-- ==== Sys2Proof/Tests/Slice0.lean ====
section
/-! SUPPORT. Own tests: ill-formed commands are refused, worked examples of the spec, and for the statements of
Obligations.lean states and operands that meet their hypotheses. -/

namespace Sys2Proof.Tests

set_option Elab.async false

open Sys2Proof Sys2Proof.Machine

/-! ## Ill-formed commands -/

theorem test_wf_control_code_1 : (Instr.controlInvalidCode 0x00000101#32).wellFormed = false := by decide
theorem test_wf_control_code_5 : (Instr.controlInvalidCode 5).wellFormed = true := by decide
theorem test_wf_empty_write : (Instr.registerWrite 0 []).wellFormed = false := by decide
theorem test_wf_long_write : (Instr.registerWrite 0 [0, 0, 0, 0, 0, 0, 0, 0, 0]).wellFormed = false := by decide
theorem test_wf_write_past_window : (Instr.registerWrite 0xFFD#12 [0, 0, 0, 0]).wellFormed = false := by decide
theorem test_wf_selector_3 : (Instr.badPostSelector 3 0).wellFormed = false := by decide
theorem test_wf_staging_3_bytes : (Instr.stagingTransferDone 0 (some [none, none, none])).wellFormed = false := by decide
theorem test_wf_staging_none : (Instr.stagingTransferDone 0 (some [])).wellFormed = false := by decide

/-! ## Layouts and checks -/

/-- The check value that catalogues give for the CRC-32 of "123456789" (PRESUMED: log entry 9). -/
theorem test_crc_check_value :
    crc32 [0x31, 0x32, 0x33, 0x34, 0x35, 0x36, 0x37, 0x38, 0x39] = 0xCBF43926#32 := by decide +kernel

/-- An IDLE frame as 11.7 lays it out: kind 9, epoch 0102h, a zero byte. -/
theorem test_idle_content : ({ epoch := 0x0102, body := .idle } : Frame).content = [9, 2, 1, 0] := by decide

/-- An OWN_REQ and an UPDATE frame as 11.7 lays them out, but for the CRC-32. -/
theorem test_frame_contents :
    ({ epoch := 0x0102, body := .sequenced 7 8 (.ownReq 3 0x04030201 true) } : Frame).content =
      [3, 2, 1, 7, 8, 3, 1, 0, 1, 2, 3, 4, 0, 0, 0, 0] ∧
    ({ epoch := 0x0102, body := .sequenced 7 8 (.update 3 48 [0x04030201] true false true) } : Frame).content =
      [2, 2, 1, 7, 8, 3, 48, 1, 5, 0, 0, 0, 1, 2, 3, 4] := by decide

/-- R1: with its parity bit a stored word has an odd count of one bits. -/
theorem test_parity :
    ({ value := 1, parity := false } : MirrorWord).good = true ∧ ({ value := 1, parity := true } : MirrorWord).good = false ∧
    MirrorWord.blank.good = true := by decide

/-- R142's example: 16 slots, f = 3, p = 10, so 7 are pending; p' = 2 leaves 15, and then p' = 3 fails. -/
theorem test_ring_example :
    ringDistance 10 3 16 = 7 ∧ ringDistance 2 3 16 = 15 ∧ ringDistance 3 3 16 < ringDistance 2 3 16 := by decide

=====

→ **WHAT YOU HAVE TO DO**
Every entry is to be restated word for word.

→ **TASK OUTPUT**
-- ==== Sys2Proof/Tests/Slice0.lean ====
section
/-! SUPPORT. Own tests: ill-formed commands are refused, worked examples of the spec, and for the statements of
Obligations.lean states and operands that meet their hypotheses. -/

namespace Sys2Proof.Tests

set_option Elab.async false

open Sys2Proof Sys2Proof.Machine

/-! ## Ill-formed commands -/

theorem test_wf_control_code_1 : (Instr.controlInvalidCode 0x00000101#32).wellFormed = false := by decide
theorem test_wf_control_code_5 : (Instr.controlInvalidCode 5).wellFormed = true := by decide
theorem test_wf_empty_write : (Instr.registerWrite 0 []).wellFormed = false := by decide
theorem test_wf_long_write : (Instr.registerWrite 0 [0, 0, 0, 0, 0, 0, 0, 0, 0]).wellFormed = false := by decide
theorem test_wf_write_past_window : (Instr.registerWrite 0xFFD#12 [0, 0, 0, 0]).wellFormed = false := by decide
theorem test_wf_selector_3 : (Instr.badPostSelector 3 0).wellFormed = false := by decide
theorem test_wf_staging_3_bytes : (Instr.stagingTransferDone 0 (some [none, none, none])).wellFormed = false := by decide
theorem test_wf_staging_none : (Instr.stagingTransferDone 0 (some [])).wellFormed = false := by decide

/-! ## Layouts and checks -/

/-- The check value that catalogues give for the CRC-32 of "123456789" (PRESUMED: log entry 9). -/
theorem test_crc_check_value :
    crc32 [0x31, 0x32, 0x33, 0x34, 0x35, 0x36, 0x37, 0x38, 0x39] = 0xCBF43926#32 := by decide +kernel

/-- An IDLE frame as 11.7 lays it out: kind 9, epoch 0102h, a zero byte. -/
theorem test_idle_content : ({ epoch := 0x0102, body := .idle } : Frame).content = [9, 2, 1, 0] := by decide

/-- An OWN_REQ and an UPDATE frame as 11.7 lays them out, but for the CRC-32. -/
theorem test_frame_contents :
    ({ epoch := 0x0102, body := .sequenced 7 8 (.ownReq 3 0x04030201 true) } : Frame).content =
      [3, 2, 1, 7, 8, 3, 1, 0, 1, 2, 3, 4, 0, 0, 0, 0] ∧
    ({ epoch := 0x0102, body := .sequenced 7 8 (.update 3 48 [0x04030201] true false true) } : Frame).content =
      [2, 2, 1, 7, 8, 3, 48, 1, 5, 0, 0, 0, 1, 2, 3, 4] := by decide

/-- R1: with its parity bit a stored word has an odd count of one bits. -/
theorem test_parity :
    ({ value := 1, parity := false } : MirrorWord).good = true ∧ ({ value := 1, parity := true } : MirrorWord).good = false ∧
    MirrorWord.blank.good = true := by decide

/-- R142's example: 16 slots, f = 3, p = 10, so 7 are pending; p' = 2 leaves 15, and then p' = 3 fails. -/
theorem test_ring_example :
    ringDistance 10 3 16 = 7 ∧ ringDistance 2 3 16 = 15 ∧ ringDistance 3 3 16 < ringDistance 2 3 16 := by decide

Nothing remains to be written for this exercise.